The Guide is written in plain English and is designed to help
employees across a variety of sophistication levels avail
themselves of their rights under the FMLA. It explains various
types of serious health conditions that may qualify for FMLA leave,
discusses very generally the types of military family leave,
explains what in loco parentis status means (any child an
employee has day-to-day care and financial support obligations for,
regardless of legal relationship), and includes a number of
flow-charts to help employees understand when their rights to
leave, the certification process, reinstatement, and how to file a
complaint if the employee is concerned his/her rights have been
violated. The website also includes a link to a webinar
on the FMLA given on June 27, which walked through the Employee
Guide and explained the high points of the FMLA.

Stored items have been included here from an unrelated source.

-- ==== Sys2Proof/Certificates/Slice0/Obligations.lean ====
section
/-! DEFINITION. The statements about the machine. -/

open Sys2Proof Sys2Proof.Machine

/-! Encoding -/

/-- A head that the opcode map does not assign (R277): the row of unassigned opcodes stands for such heads only. -/
def encodable : Instr → Prop
  | .unassignedOpcode _ opc tl => tailLen opc.toNat ≠ some tl.toNat
  | _ => True

/-- Every well-formed instruction that a head encodes is decoded from the head and the tail that encode it (R262, R264,
R269). -/
def Obligations.DecodeOfEncode : Prop :=
  ∀ (i : Instr) (h t : Nat), encode i = some (h, t) → i.wellFormed = true → encodable i → decode h t = .ok i

/-- A head with its tail is what encodes the instruction it decodes to, so no bit of either is dropped: two words of one
assigned opcode never decode to one instruction (R264 step 3, R269). -/
def Obligations.EncodeOfDecode : Prop :=
  ∀ (i : Instr) (h t : Nat), h < 2 ^ 16 → t < 2 ^ (16 * headTl h) → tailLen (headOpc h) = some (headTl h) →
    decode h t = .ok i → encode i = some (h, t)

/-- Words written out from the encodings of the spec decode to the instructions they stand for (R288, R292, R297,
R262 and R269 for the first: add s3, s1, s2 is opcode 0, TL 2, with d = 3, a = 1, b = 2). -/
def Obligations.DecodedWords : Prop :=
  decode 0x4000 0x0000_2043 = .ok (.add ⟨false, 0⟩ 3 1 2) ∧
  decode 0xA4A0 0x0000_0000_3F00_0000_0003 = .ok (.movi ⟨false, 0⟩ 3 0x3F00_0000) ∧
  decode 0x4280 0x0358_5083 = .ok (.cmp ⟨false, 0⟩ .ltz .z32 3 2 5) ∧
  decode 0x4500 0x0C80_2043 = .ok (.fadd ⟨false, 0⟩ .f32 .chop 3 1 2)

/-- What follows a head that the map does not assign: the decoder names it, and executing it takes an illegal-instruction
exception at its own address, whatever its guard (R264 step 2, R277). -/
def UnassignedHeadTraps : Prop :=
  ∀ (h t : Nat), tailLen (headOpc h) ≠ some (headTl h) →
    ∃ g opc tl, decode h t = .ok (.unassignedOpcode g opc tl) ∧
      ∀ s : State, exec (.unassignedOpcode g opc tl) s = .next (s.trap { status := 0x10 })

/-! Guards and declarations -/

/-- An instruction whose guard is false has no effect: execution goes on at the next head (R263, R266). -/
def FalseGuardOnlyAdvances : Prop :=
  ∀ (i : Instr) (g : Guard) (ss vs : List Reg) (s : State), checksOf i = some (g, ss, vs) →
    s.me.regs.guard g = false → exec i s = .next (s.setMe s.me.advance)

/-- An instruction that names a register at or above the number its kernel declares takes exception 0x15 and has no
effect of its own (R144, R264 step 5). -/
def UndeclaredRegisterTraps : Prop :=
  ∀ (i : Instr) (g : Guard) (ss vs : List Reg) (s : State), checksOf i = some (g, ss, vs) →
    s.me.regs.guard g = true → (s.me.declS ss && s.me.declV vs) = false →
    exec i s = .next (s.trap { status := 0x15 })

/-- Before an instruction has an effect: an unassigned head traps, a false guard only advances the PC, and a register the
kernel has not declared traps. -/
def Obligations.EntryChecks : Prop :=
  UnassignedHeadTraps ∧ FalseGuardOnlyAdvances ∧ UndeclaredRegisterTraps


/-! Scalar integer instructions -/

/-- The next state of an instruction that writes one scalar register and retires; a write of s0 is discarded (R281). -/
def writes (s : State) (d : Reg) (x : Word) : State := s.retired (s.me.regs.ws d x)

/-- The sums, products, shifts and comparisons of R284 on whole registers, in arithmetic: every one completes with its
result in s[d]. -/
def IntegerArithmeticResults : Prop :=
  ∀ (s : State) (g : Guard) (d a b : Reg), s.Ready g [d, a, b] [] →
    let x := s.me.regs.rs a
    let y := s.me.regs.rs b
    let n := y.toNat % 64
    exec (.add g d a b) s = .next (writes s d (BitVec.ofNat 64 (x.toNat + y.toNat))) ∧
    exec (.sub g d a b) s = .next (writes s d (BitVec.ofInt 64 ((x.toNat : Int) - y.toNat))) ∧
    exec (.mul g d a b) s = .next (writes s d (BitVec.ofNat 64 (x.toNat * y.toNat))) ∧
    exec (.mulh g d a b) s = .next (writes s d (BitVec.ofInt 64 (x.toInt * y.toInt / 2 ^ 64))) ∧
    exec (.mulhz g d a b) s = .next (writes s d (BitVec.ofNat 64 (x.toNat * y.toNat / 2 ^ 64))) ∧
    exec (.shl g d a b) s = .next (writes s d (BitVec.ofNat 64 (x.toNat * 2 ^ n))) ∧
    exec (.shr g d a b) s = .next (writes s d (BitVec.ofNat 64 (x.toNat / 2 ^ n))) ∧
    exec (.sra g d a b) s = .next (writes s d (BitVec.ofInt 64 (x.toInt / 2 ^ n))) ∧
    exec (.rol g d a b) s = .next (writes s d (BitVec.ofNat 64 (x.toNat * 2 ^ n + x.toNat / 2 ^ (64 - n)))) ∧
    exec (.min g d a b) s = .next (writes s d (BitVec.ofInt 64 (min x.toInt y.toInt))) ∧
    exec (.max g d a b) s = .next (writes s d (BitVec.ofInt 64 (max x.toInt y.toInt))) ∧
    exec (.minz g d a b) s = .next (writes s d (BitVec.ofNat 64 (min x.toNat y.toNat))) ∧
    exec (.maxz g d a b) s = .next (writes s d (BitVec.ofNat 64 (max x.toNat y.toNat)))

/-- The bitwise forms and the counts of R284, bit by bit: the result has the named bit or number. -/
def BitwiseAndCountResults : Prop :=
  ∀ (s : State) (g : Guard) (d a b : Reg), s.Ready g [d, a, b] [] →
    let x := s.me.regs.rs a
    let y := s.me.regs.rs b
    (∃ r, exec (.and g d a b) s = .next (writes s d r) ∧ ∀ i, r.getLsbD i = (x.getLsbD i && y.getLsbD i)) ∧
    (∃ r, exec (.or g d a b) s = .next (writes s d r) ∧ ∀ i, r.getLsbD i = (x.getLsbD i || y.getLsbD i)) ∧
    (∃ r, exec (.xor g d a b) s = .next (writes s d r) ∧ ∀ i, r.getLsbD i = (x.getLsbD i ^^ y.getLsbD i)) ∧
    (∃ r, exec (.andn g d a b) s = .next (writes s d r) ∧
      ∀ i, i < 64 → r.getLsbD i = (x.getLsbD i && !y.getLsbD i)) ∧
    (∃ r, exec (.orn g d a b) s = .next (writes s d r) ∧
      ∀ i, i < 64 → r.getLsbD i = (x.getLsbD i || !y.getLsbD i)) ∧
    (∃ r, exec (.brev g d a) s = .next (writes s d r) ∧ ∀ i, i < 64 → r.getLsbD i = x.getLsbD (63 - i)) ∧
    (∃ n : Nat, exec (.clz g d a) s = .next (writes s d (BitVec.ofNat 64 n)) ∧
      n ≤ 64 ∧ (∀ i, 64 - n ≤ i → x.getLsbD i = false) ∧ (n < 64 → x.getLsbD (63 - n) = true)) ∧
    (∃ n : Nat, exec (.ctz g d a) s = .next (writes s d (BitVec.ofNat 64 n)) ∧
      n ≤ 64 ∧ (∀ i, i < n → x.getLsbD i = false) ∧ (n < 64 → x.getLsbD n = true)) ∧
    exec (.popc g d a) s =
      .next (writes s d (BitVec.ofNat 64 ((List.range 64).countP fun i => x.getLsbD i)))

/-- Results of the integer arithmetic, bitwise and bit-count instructions. -/
def Obligations.IntegerResults : Prop :=
  IntegerArithmeticResults ∧ BitwiseAndCountResults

Any citizen understanding his or her rights under the law is not
a bad thing. But for an unprepared employer, an employee who has
even a cursory understanding of his rights under the FMLA, can be a
dangerous thing. If you haven't looked at your obligations
under the FMLA, now is a good time. The WHD has made it very easy
for an employee to understand his rights and file a complaint if
you don't. However, the Employee's Guide, particularly the
flow-charts, can be used by employers to confirm that both the
employer and employee have fulfilled all their respective
obligations under the Act. For example, the certification process
is often confusing for employees and employers alike. The Employee
Guide provides a simple, step-by-step on pages 12-13 that will help
employers confirm they are getting the right information at the
At a minimum, employers should consider this basic guide to be
how the DOL perceives the FMLA should work, and should adjust their
behavior accordingly. While the employee may not follow the lyrics
of the Rolling Stones tune exactly, e.g., "you'll come
running back," a smart employer wants to be prepared and will
know its obligations under the FMLA so it can explain to the
employee along the way that while "you can't always get
what you want, if you try sometimes, you just might find, you get
what you need."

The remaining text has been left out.